-- ==== Sys2Proof/Laws/KeepsExec.lean ====
section
/-! SUPPORT. What every command's meaning keeps (`Keeps`): one lemma for each. -/

namespace Sys2Proof.Machine

set_option linter.unreachableTactic false
set_option linter.unusedTactic false

/-- What `Keeps` says of a step's outcome. -/
def OutKeeps (s : State) : Out → Prop
  | .next t => Keeps s t
  | _ => True

theorem outKeeps_next {s t : State} (h : Keeps s t) : OutKeeps s (.next t) := h

theorem outKeeps_ite {s : State} {a b : Out} {c : Prop} [Decidable c] (ha : OutKeeps s a) (hb : OutKeeps s b) :
    OutKeeps s (if c then a else b) := by
  split
  · exact ha
  · exact hb

/-- R112: a tile instruction keeps what its effect keeps. -/
theorem tile_keeps {s0 s : State} (hk : Keeps s0 s) {i : StreamId} {w : InstrWord} {run : StreamId → InstrWord → State → State}
    (h : ∀ t, Keeps s0 t → Keeps s0 (run i w t)) : OutKeeps s0 (tile i w run s) :=
  ite_keeps (h s hk) hk

theorem execDataFlit_keeps {s0 s : State} (hk : Keeps s0 s) (p : Fin 8) (x : FlitIn) :
    OutKeeps s0 (execDataFlit p x s) := by
  unfold execDataFlit
  try dsimp only
  repeat' first
    | intro _
    | with_reducible exact hk
    | with_reducible apply outKeeps_next
    | with_reducible apply State.takeData_keeps
    | with_reducible apply recvFlit_keeps
    | with_reducible apply outKeeps_ite
    | with_reducible apply ite_keeps
    | with_reducible refine keeps_snd (by assumption) ?_
    | with_reducible refine keeps_snd2 (by assumption) ?_
    | with_reducible assumption
    | trivial
    | split
    | dsimp only
    | dsimp only [id]

theorem execIdleFlit_keeps {s0 s : State} (hk : Keeps s0 s) (p : Fin 8) (x : FlitIn) :
    OutKeeps s0 (execIdleFlit p x s) := by
  unfold execIdleFlit
  try dsimp only
  repeat' first
    | intro _
    | with_reducible exact hk
    | with_reducible apply outKeeps_next
    | with_reducible apply recvFlit_keeps
    | with_reducible apply outKeeps_ite
    | with_reducible apply ite_keeps
    | with_reducible refine keeps_snd (by assumption) ?_
    | with_reducible refine keeps_snd2 (by assumption) ?_
    | with_reducible assumption
    | trivial
    | split
    | dsimp only
    | dsimp only [id]

theorem execNak_keeps {s0 s : State} (hk : Keeps s0 s) (p : Fin 8) (x : FlitIn) :
    OutKeeps s0 (execNak p x s) := by
  unfold execNak
  try dsimp only
  repeat' first
    | intro _
    | with_reducible exact hk
    | with_reducible apply outKeeps_next
    | with_reducible apply State.takeNak_keeps
    | with_reducible apply recvFlit_keeps
    | with_reducible apply outKeeps_ite
    | with_reducible apply ite_keeps
    | with_reducible refine keeps_snd (by assumption) ?_
    | with_reducible refine keeps_snd2 (by assumption) ?_
    | with_reducible assumption
    | trivial
    | split
    | dsimp only
    | dsimp only [id]

theorem execKeyon_keeps {s0 s : State} (hk : Keeps s0 s) (p : Fin 8) (x : FlitIn) :
    OutKeeps s0 (execKeyon p x s) := by
  unfold execKeyon
  try dsimp only
  repeat' first
    | intro _
    | with_reducible exact hk
    | with_reducible apply outKeeps_next
    | with_reducible apply State.setPort_keeps
    | with_reducible apply recvFlit_keeps
    | with_reducible apply outKeeps_ite
    | with_reducible apply ite_keeps
    | with_reducible refine keeps_snd (by assumption) ?_
    | with_reducible refine keeps_snd2 (by assumption) ?_
    | with_reducible assumption
    | trivial
    | split
    | dsimp only
    | dsimp only [id]
    | with_reducible apply keeps_mk

theorem execNakResendTimeout_keeps {s0 s : State} (hk : Keeps s0 s) (p : Fin 8) :
    OutKeeps s0 (execNakResendTimeout p s) := by
  unfold execNakResendTimeout
  try dsimp only
  repeat' first
    | intro _
    | with_reducible exact hk
    | with_reducible apply outKeeps_next
    | with_reducible apply State.setPort_keeps
    | with_reducible apply outKeeps_ite
    | with_reducible apply ite_keeps
    | with_reducible refine keeps_snd (by assumption) ?_
    | with_reducible refine keeps_snd2 (by assumption) ?_
    | with_reducible assumption
    | trivial
    | split
    | dsimp only
    | dsimp only [id]
    | with_reducible apply keeps_mk

theorem execPacketRoute_keeps {s0 s : State} (hk : Keeps s0 s) (p : Fin 8) (ns : Nat) :
    OutKeeps s0 (execPacketRoute p ns s) := by
  unfold execPacketRoute
  try dsimp only
  repeat' first
    | intro _
    | with_reducible exact hk
    | with_reducible apply outKeeps_next
    | with_reducible apply State.routeHead_keeps
    | with_reducible apply outKeeps_ite
    | with_reducible apply ite_keeps
    | with_reducible refine keeps_snd (by assumption) ?_
    | with_reducible refine keeps_snd2 (by assumption) ?_
    | with_reducible assumption
    | trivial
    | split
    | dsimp only
    | dsimp only [id]

theorem execFlitSlotTransmit_keeps {s0 s : State} (hk : Keeps s0 s) (p : Fin 8) :
    OutKeeps s0 (execFlitSlotTransmit p s) := by
  unfold execFlitSlotTransmit
  try dsimp only
  repeat' first
    | intro _
    | with_reducible exact hk
    | with_reducible apply outKeeps_next
    | with_reducible apply State.setPort_keeps
    | with_reducible apply State.sendFresh_keeps
    | with_reducible apply State.sendKeyon_keeps
    | with_reducible apply State.emit_keeps
    | with_reducible apply State.resendFlit_keeps
    | with_reducible apply outKeeps_ite
    | with_reducible apply ite_keeps
    | with_reducible refine keeps_snd (by assumption) ?_
    | with_reducible refine keeps_snd2 (by assumption) ?_
    | with_reducible assumption
    | trivial
    | split
    | dsimp only
    | dsimp only [id]
    | with_reducible apply keeps_mk

theorem execDetectSignal_keeps {s0 s : State} (hk : Keeps s0 s) (p : Fin 8) :
    OutKeeps s0 (execDetectSignal p s) := by
  unfold execDetectSignal
  try dsimp only
  repeat' first
    | intro _
    | with_reducible exact hk
    | with_reducible apply outKeeps_next
    | with_reducible apply State.goPhase_keeps
    | with_reducible apply outKeeps_ite
    | with_reducible apply ite_keeps
    | with_reducible refine keeps_snd (by assumption) ?_
    | with_reducible refine keeps_snd2 (by assumption) ?_
    | with_reducible assumption
    | trivial
    | split
    | dsimp only
    | dsimp only [id]

theorem execTrainComplete_keeps {s0 s : State} (hk : Keeps s0 s) (p : Fin 8) :
    OutKeeps s0 (execTrainComplete p s) := by
  unfold execTrainComplete
  try dsimp only
  repeat' first
    | intro _
    | with_reducible exact hk
    | with_reducible apply outKeeps_next
    | with_reducible apply State.goPhase_keeps
    | with_reducible apply outKeeps_ite
    | with_reducible apply ite_keeps
    | with_reducible refine keeps_snd (by assumption) ?_
    | with_reducible refine keeps_snd2 (by assumption) ?_
    | with_reducible assumption
    | trivial
    | split
    | dsimp only
    | dsimp only [id]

* _Task objective_:
Copy out each entry once more, character for character.

* _The completed task_:
-- ==== Sys2Proof/Laws/KeepsExec.lean ====
section
/-! SUPPORT. What every command's meaning keeps (`Keeps`): one lemma for each. -/

namespace Sys2Proof.Machine

set_option linter.unreachableTactic false
set_option linter.unusedTactic false

/-- What `Keeps` says of a step's outcome. -/
def OutKeeps (s : State) : Out → Prop
  | .next t => Keeps s t
  | _ => True

theorem outKeeps_next {s t : State} (h : Keeps s t) : OutKeeps s (.next t) := h

theorem outKeeps_ite {s : State} {a b : Out} {c : Prop} [Decidable c] (ha : OutKeeps s a) (hb : OutKeeps s b) :
    OutKeeps s (if c then a else b) := by
  split
  · exact ha
  · exact hb

/-- R112: a tile instruction keeps what its effect keeps. -/
theorem tile_keeps {s0 s : State} (hk : Keeps s0 s) {i : StreamId} {w : InstrWord} {run : StreamId → InstrWord → State → State}
    (h : ∀ t, Keeps s0 t → Keeps s0 (run i w t)) : OutKeeps s0 (tile i w run s) :=
  ite_keeps (h s hk) hk

theorem execDataFlit_keeps {s0 s : State} (hk : Keeps s0 s) (p : Fin 8) (x : FlitIn) :
    OutKeeps s0 (execDataFlit p x s) := by
  unfold execDataFlit
  try dsimp only
  repeat' first
    | intro _
    | with_reducible exact hk
    | with_reducible apply outKeeps_next
    | with_reducible apply State.takeData_keeps
    | with_reducible apply recvFlit_keeps
    | with_reducible apply outKeeps_ite
    | with_reducible apply ite_keeps
    | with_reducible refine keeps_snd (by assumption) ?_
    | with_reducible refine keeps_snd2 (by assumption) ?_
    | with_reducible assumption
    | trivial
    | split
    | dsimp only
    | dsimp only [id]

theorem execIdleFlit_keeps {s0 s : State} (hk : Keeps s0 s) (p : Fin 8) (x : FlitIn) :
    OutKeeps s0 (execIdleFlit p x s) := by
  unfold execIdleFlit
  try dsimp only
  repeat' first
    | intro _
    | with_reducible exact hk
    | with_reducible apply outKeeps_next
    | with_reducible apply recvFlit_keeps
    | with_reducible apply outKeeps_ite
    | with_reducible apply ite_keeps
    | with_reducible refine keeps_snd (by assumption) ?_
    | with_reducible refine keeps_snd2 (by assumption) ?_
    | with_reducible assumption
    | trivial
    | split
    | dsimp only
    | dsimp only [id]

theorem execNak_keeps {s0 s : State} (hk : Keeps s0 s) (p : Fin 8) (x : FlitIn) :
    OutKeeps s0 (execNak p x s) := by
  unfold execNak
  try dsimp only
  repeat' first
    | intro _
    | with_reducible exact hk
    | with_reducible apply outKeeps_next
    | with_reducible apply State.takeNak_keeps
    | with_reducible apply recvFlit_keeps
    | with_reducible apply outKeeps_ite
    | with_reducible apply ite_keeps
    | with_reducible refine keeps_snd (by assumption) ?_
    | with_reducible refine keeps_snd2 (by assumption) ?_
    | with_reducible assumption
    | trivial
    | split
    | dsimp only
    | dsimp only [id]

theorem execKeyon_keeps {s0 s : State} (hk : Keeps s0 s) (p : Fin 8) (x : FlitIn) :
    OutKeeps s0 (execKeyon p x s) := by
  unfold execKeyon
  try dsimp only
  repeat' first
    | intro _
    | with_reducible exact hk
    | with_reducible apply outKeeps_next
    | with_reducible apply State.setPort_keeps
    | with_reducible apply recvFlit_keeps
    | with_reducible apply outKeeps_ite
    | with_reducible apply ite_keeps
    | with_reducible refine keeps_snd (by assumption) ?_
    | with_reducible refine keeps_snd2 (by assumption) ?_
    | with_reducible assumption
    | trivial
    | split
    | dsimp only
    | dsimp only [id]
    | with_reducible apply keeps_mk

theorem execNakResendTimeout_keeps {s0 s : State} (hk : Keeps s0 s) (p : Fin 8) :
    OutKeeps s0 (execNakResendTimeout p s) := by
  unfold execNakResendTimeout
  try dsimp only
  repeat' first
    | intro _
    | with_reducible exact hk
    | with_reducible apply outKeeps_next
    | with_reducible apply State.setPort_keeps
    | with_reducible apply outKeeps_ite
    | with_reducible apply ite_keeps
    | with_reducible refine keeps_snd (by assumption) ?_
    | with_reducible refine keeps_snd2 (by assumption) ?_
    | with_reducible assumption
    | trivial
    | split
    | dsimp only
    | dsimp only [id]
    | with_reducible apply keeps_mk

theorem execPacketRoute_keeps {s0 s : State} (hk : Keeps s0 s) (p : Fin 8) (ns : Nat) :
    OutKeeps s0 (execPacketRoute p ns s) := by
  unfold execPacketRoute
  try dsimp only
  repeat' first
    | intro _
    | with_reducible exact hk
    | with_reducible apply outKeeps_next
    | with_reducible apply State.routeHead_keeps
    | with_reducible apply outKeeps_ite
    | with_reducible apply ite_keeps
    | with_reducible refine keeps_snd (by assumption) ?_
    | with_reducible refine keeps_snd2 (by assumption) ?_
    | with_reducible assumption
    | trivial
    | split
    | dsimp only
    | dsimp only [id]

theorem execFlitSlotTransmit_keeps {s0 s : State} (hk : Keeps s0 s) (p : Fin 8) :
    OutKeeps s0 (execFlitSlotTransmit p s) := by
  unfold execFlitSlotTransmit
  try dsimp only
  repeat' first
    | intro _
    | with_reducible exact hk
    | with_reducible apply outKeeps_next
    | with_reducible apply State.setPort_keeps
    | with_reducible apply State.sendFresh_keeps
    | with_reducible apply State.sendKeyon_keeps
    | with_reducible apply State.emit_keeps
    | with_reducible apply State.resendFlit_keeps
    | with_reducible apply outKeeps_ite
    | with_reducible apply ite_keeps
    | with_reducible refine keeps_snd (by assumption) ?_
    | with_reducible refine keeps_snd2 (by assumption) ?_
    | with_reducible assumption
    | trivial
    | split
    | dsimp only
    | dsimp only [id]
    | with_reducible apply keeps_mk

theorem execDetectSignal_keeps {s0 s : State} (hk : Keeps s0 s) (p : Fin 8) :
    OutKeeps s0 (execDetectSignal p s) := by
  unfold execDetectSignal
  try dsimp only
  repeat' first
    | intro _
    | with_reducible exact hk
    | with_reducible apply outKeeps_next
    | with_reducible apply State.goPhase_keeps
    | with_reducible apply outKeeps_ite
    | with_reducible apply ite_keeps
    | with_reducible refine keeps_snd (by assumption) ?_
    | with_reducible refine keeps_snd2 (by assumption) ?_
    | with_reducible assumption
    | trivial
    | split
    | dsimp only
    | dsimp only [id]

theorem execTrainComplete_keeps {s0 s : State} (hk : Keeps s0 s) (p : Fin 8) :
    OutKeeps s0 (execTrainComplete p s) := by
  unfold execTrainComplete
  try dsimp only
  repeat' first
    | intro _
    | with_reducible exact hk
    | with_reducible apply outKeeps_next
    | with_reducible apply State.goPhase_keeps
    | with_reducible apply outKeeps_ite
    | with_reducible apply ite_keeps
    | with_reducible refine keeps_snd (by assumption) ?_
    | with_reducible refine keeps_snd2 (by assumption) ?_
    | with_reducible assumption
    | trivial
    | split
    | dsimp only
    | dsimp only [id]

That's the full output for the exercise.